Senza ombra di dubbio: sì.
Per dividersi, quando abbiamo una famiglia, ci vuole un motivo più che valido, imprescindibile.


----------



## Sbriciolata (13 Gennaio 2015)

OcchiVerdi ha detto:


> Quanti dubbi in questo periodo. Sono passato dal voler comprarmi casa per avere la mia storia d'amore con la ex a pensare di restare nella situazione attuale il più possibile, per Gea.
> In casa l'ambiente è sereno. Io ho i miei spazi e lei i suoi. La bimba è felice perchè ha mamma e papà. E non trovo un motivo per accellerare i tempi ora che lei non è più nella mia vita.
> 
> Ora c'è Penny e questo tipo di relazione non prevede obblighi.
> ...


Restare uniti come famiglia attorno alla bambina non obbliga alla coabitazione. Qua passano gli anni e lei cresce. Potrebbe anche interpretare non correttamente ruoli e relazioni.
Mi rendo conto che ci sono aspetti positivi che, nell'assenza di controindicazioni pesanti, facilitano la vita.
Però il concetto di coppia come due persone che si amano e che PER QUESTO MOTIVO vivono assieme, hanno una vita di coppia affettiva e sessuale ed il concetto di coppia genitoriale come due persone che provano vicendevolmente affetto e collaborano per crescere i figli, pur vivendo separatamente, non devono essere confusi.
Ma anche per voi.
Tu non senti mai l'esigenza di avere una casa solo tua?


----------



## Diletta (13 Gennaio 2015)

Sbriciolata ha detto:


> Restare uniti come famiglia attorno alla bambina non obbliga alla coabitazione. Qua passano gli anni e lei cresce. Potrebbe anche interpretare non correttamente ruoli e relazioni.
> Mi rendo conto che ci sono aspetti positivi che, nell'assenza di controindicazioni pesanti, facilitano la vita.
> Però il concetto di coppia come due persone che si amano e che PER QUESTO MOTIVO vivono assieme, hanno una vita di coppia affettiva e sessuale ed il concetto di coppia genitoriale come due persone che provano vicendevolmente affetto e collaborano per crescere i figli, pur vivendo separatamente, non devono essere confusi.
> Ma anche per voi.
> Tu non senti mai l'esigenza di avere una casa solo tua?

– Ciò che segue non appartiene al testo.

/-- D20: LDY $3000,X. LDY abs,X. -/
theorem test_ldy_D20 :
    endsIn (step { start [(0x0200, 0xBC#8), (0x0202, 0x30#8), (0x3002, 0x42#8)] with
      x := 0x02#8 }) (fun t => t.y == 0x42#8 && t.pc == 0x0203#16 && flags t == 0b000000#6) = true := by decide

/-- W5: STA $FFFF,Y. STA abs,Y wraps to $0001. -/
theorem test_sta_W5 :
    endsIn (step { start [(0x0200, 0x99#8), (0x0201, 0xFF#8), (0x0202, 0xFF#8)] with
      a := 0xAA#8, y := 0x02#8 }) (fun t => t.pc == 0x0203#16 && flags t == 0b000000#6 && t.peek 0x0001#16 == 0xAA#8)
      = true := by decide

/-- W6: STA ($10,X). STA (zp,X). -/
theorem test_sta_W6 :
    endsIn (step { start [(0x0021, 0x30#8), (0x0200, 0x81#8), (0x0201, 0x10#8)] with
      a := 0xAA#8, x := 0x10#8 }) (fun t => t.pc == 0x0202#16 && flags t == 0b000000#6 && t.peek 0x3000#16 == 0xAA#8)
      = true := by decide

/-- W10: STX $10,Y. STX zp,Y wraps to $0000. -/
theorem test_stx_W10 :
    endsIn (step { start [(0x0200, 0x96#8), (0x0201, 0x10#8)] with
      x := 0x77#8, y := 0xF0#8 }) (fun t => t.pc == 0x0202#16 && flags t == 0b000000#6 && t.peek 0x0000#16 == 0x77#8)
      = true := by decide

/-- W13: STY $10,X. STY zp,X. -/
theorem test_sty_W13 :
    endsIn (step { start [(0x0200, 0x94#8), (0x0201, 0x10#8)] with
      x := 0x01#8, y := 0x66#8 }) (fun t => t.pc == 0x0202#16 && flags t == 0b000000#6 && t.peek 0x0011#16 == 0x66#8)
      = true := by decide

/-- W15: STZ $10. STZ zp: writes $00; Z flag untouched. -/
theorem test_stz_W15 :
    endsIn (step { start [(0x0010, 0xFF#8), (0x0200, 0x64#8), (0x0201, 0x10#8)] with
      a := 0xFF#8 }) (fun t => t.pc == 0x0202#16 && flags t == 0b000000#6 && t.peek 0x0010#16 == 0x00#8) = true := by
      decide

/-- S3: ASL A. ASL A: old C is not shifted in; N=1. -/
theorem test_asl_S3 :
    endsIn (step { start [(0x0200, 0x0A#8)] with
      a := 0x40#8, c := true }) (fun t => t.a == 0x80#8 && t.pc == 0x0201#16 && flags t == 0b100000#6) = true := by
      decide

/-- S4: ASL $10. ASL zp: memory changes, A does not. -/
theorem test_asl_S4 :
    endsIn (step (start [(0x0010, 0xC0#8), (0x0200, 0x06#8), (0x0201, 0x10#8)])) (fun t => t.pc == 0x0202#16 && flags
      t == 0b100001#6 && t.peek 0x0010#16 == 0x80#8) = true := by decide

/-- S5: LSR A. LSR A: bit 0 to C; N always 0. -/
theorem test_lsr_S5 :
    endsIn (step { start [(0x0200, 0x4A#8)] with
      a := 0x01#8 }) (fun t => t.a == 0x00#8 && t.pc == 0x0201#16 && flags t == 0b000011#6) = true := by decide

/-- S7: LSR $3000,X. LSR abs,X. -/
theorem test_lsr_S7 :
    endsIn (step { start [(0x0200, 0x5E#8), (0x0202, 0x30#8), (0x3005, 0xFF#8)] with
      x := 0x05#8 }) (fun t => t.pc == 0x0203#16 && flags t == 0b000001#6 && t.peek 0x3005#16 == 0x7F#8) = true := by
      decide

/-- S8: ROL A. ROL A: old C into bit 0, bit 7 to C. -/
theorem test_rol_S8 :
    endsIn (step { start [(0x0200, 0x2A#8)] with
      a := 0x80#8, c := true }) (fun t => t.a == 0x01#8 && t.pc == 0x0201#16 && flags t == 0b000001#6) = true := by
      decide

/-- S10: ROL $10,X. ROL zp,X. -/
theorem test_rol_S10 :
    endsIn (step { start [(0x0011, 0x40#8), (0x0200, 0x36#8), (0x0201, 0x10#8)] with
      x := 0x01#8, c := true }) (fun t => t.pc == 0x0202#16 && flags t == 0b100000#6 && t.peek 0x0011#16 == 0x81#8) =
      true := by decide

/-- S11: ROR A. ROR A: old C into bit 7, bit 0 to C. -/
theorem test_ror_S11 :
    endsIn (step { start [(0x0200, 0x6A#8)] with
      a := 0x01#8, c := true }) (fun t => t.a == 0x80#8 && t.pc == 0x0201#16 && flags t == 0b100001#6) = true := by
      decide

/-- S13: ROR $3000. ROR abs. -/
theorem test_ror_S13 :
    endsIn (step { start [(0x0200, 0x6E#8), (0x0202, 0x30#8), (0x3000, 0x02#8)] with
      c := true }) (fun t => t.pc == 0x0203#16 && flags t == 0b100000#6 && t.peek 0x3000#16 == 0x81#8) = true := by
      decide

/-- I1: INC A. INC A wraps to 0: Z=1, C untouched. -/
theorem test_inc_I1 :
    endsIn (step { start [(0x0200, 0x1A#8)] with
      a := 0xFF#8 }) (fun t => t.a == 0x00#8 && t.pc == 0x0201#16 && flags t == 0b000010#6) = true := by decide

/-- I6: INC $FF,X. INC zp,X wraps in page zero. -/
theorem test_inc_I6 :
    endsIn (step { start [(0x0001, 0x7F#8), (0x0200, 0xF6#8), (0x0201, 0xFF#8)] with
      x := 0x02#8 }) (fun t => t.pc == 0x0202#16 && flags t == 0b100000#6 && t.peek 0x0001#16 == 0x80#8) = true := by
      decide
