-- ==== Sys2Proof/Word.lean ====
section
/-! DEFINITION. The two word types of the machine (spec/00_scope.md rule R3): 8-bit data, 16-bit addresses. -/

namespace Sys2Proof

/-- One byte: data, the accumulator, the condition-code register, an instruction byte (R3). -/
abbrev Byte := BitVec 8

/-- One 16-bit word: an address, the program counter, the stack pointer, the index register (R3). -/
abbrev Word := BitVec 16

end Sys2Proof
end

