-- ==== Sys2Proof/Machine/Dispatch.lean ====
section
/-! DEFINITION. The execute phase of R60: one arm per instruction, each a call of its meaning. -/

namespace Sys2Proof.Machine

def exec (i : Instr) (s : State) : Host.Outcome State Fault Refusal :=
  match i with
  | .addImm imm8 => Sys2Proof.Machine.execAddImm imm8 s
  | .addDir dir8 => Sys2Proof.Machine.execAddDir dir8 s
  | .andImm imm8 => Sys2Proof.Machine.execAndImm imm8 s
  | .andDir dir8 => Sys2Proof.Machine.execAndDir dir8 s
  | .ldaImm imm8 => Sys2Proof.Machine.execLdaImm imm8 s
  | .ldaDir dir8 => Sys2Proof.Machine.execLdaDir dir8 s
  | .staDir dir8 => Sys2Proof.Machine.execStaDir dir8 s
  | .braRel rel8 => Sys2Proof.Machine.execBraRel rel8 s
  | .beqRel rel8 => Sys2Proof.Machine.execBeqRel rel8 s
  | .staImm imm8 => Sys2Proof.Machine.execStaImm imm8 s
  | .unknownNibble opcode operand => Sys2Proof.Machine.execUnknownNibble opcode operand s
  | .badMode opcode => Sys2Proof.Machine.execBadMode opcode s
  | .unknownBranchLow opcode operand => Sys2Proof.Machine.execUnknownBranchLow opcode operand s
  | .unknownBranchHigh opcode operand => Sys2Proof.Machine.execUnknownBranchHigh opcode operand s

end Sys2Proof.Machine
end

L'unico problema che vedo, nel caso la coppia riesca a vivere serenamente sotto lo stesso tetto, è rappresentato dal tempo libero che la coppia stessa vorrebbe viversi come meglio crede, quindi anche separatamente o con un nuovo partner, e che sarebbe nel suo diritto farlo.
A questo punto sì che il messaggio che passerebbe sarebbe contraddittorio per i figli che risulterebbero disorientati.
Ma non è neanche giusto chiedere di fare delle rinunce così grandi alla coppia...
In sostanza: sono situazioni complicate e non so cosa dire al momento.


----------



## lunaiena (13 Gennaio 2015)

OcchiVerdi ha detto:


> Quanti dubbi in questo periodo. Sono passato dal voler comprarmi casa per avere la mia storia d'amore con la ex a pensare di restare nella situazione attuale il più possibile, per Gea.
> In casa l'ambiente è sereno. Io ho i miei spazi e lei i suoi. La bimba è felice perchè ha mamma e papà. E non trovo un motivo per accellerare i tempi ora che lei non è più nella mia vita.
> 
> Ora c'è Penny e questo tipo di relazione non prevede obblighi.
> ...



si


----------



## lunaiena (13 Gennaio 2015)

Ot
hai un ricetta facile e veloce e anche buona 
con il cuscus
vorrei cucinarlo per il mio bimbo
ma non l'ho mai fatto ...


----------



## OcchiVerdi (14 Gennaio 2015)

Sbriciolata ha detto:


> Restare uniti come famiglia attorno alla bambina non obbliga alla coabitazione. Qua passano gli anni e lei cresce. Potrebbe anche interpretare non correttamente ruoli e relazioni.
> Mi rendo conto che ci sono aspetti positivi che, nell'assenza di controindicazioni pesanti, facilitano la vita.
> Però il concetto di coppia come due persone che si amano e che PER QUESTO MOTIVO vivono assieme, hanno una vita di coppia affettiva e sessuale ed il concetto di coppia genitoriale come due persone che provano vicendevolmente affetto e collaborano per crescere i figli, pur vivendo separatamente, non devono essere confusi.
> Ma anche per voi.
> Tu non senti mai l'esigenza di avere una casa solo tua?


Non riesco a vedere la connessione tra coppia affettiva/sessuale e genitorialità.  Si può vivere assieme per 1000 motivi diversi e non per forza per amore. Certo si può essere dei bravi genitori anche vivendo separati. Ne sono convinto.

Però ora non vedo più la necessità di togliere la quotidianità che abbiamo creato. Almeno non più in modo urgente.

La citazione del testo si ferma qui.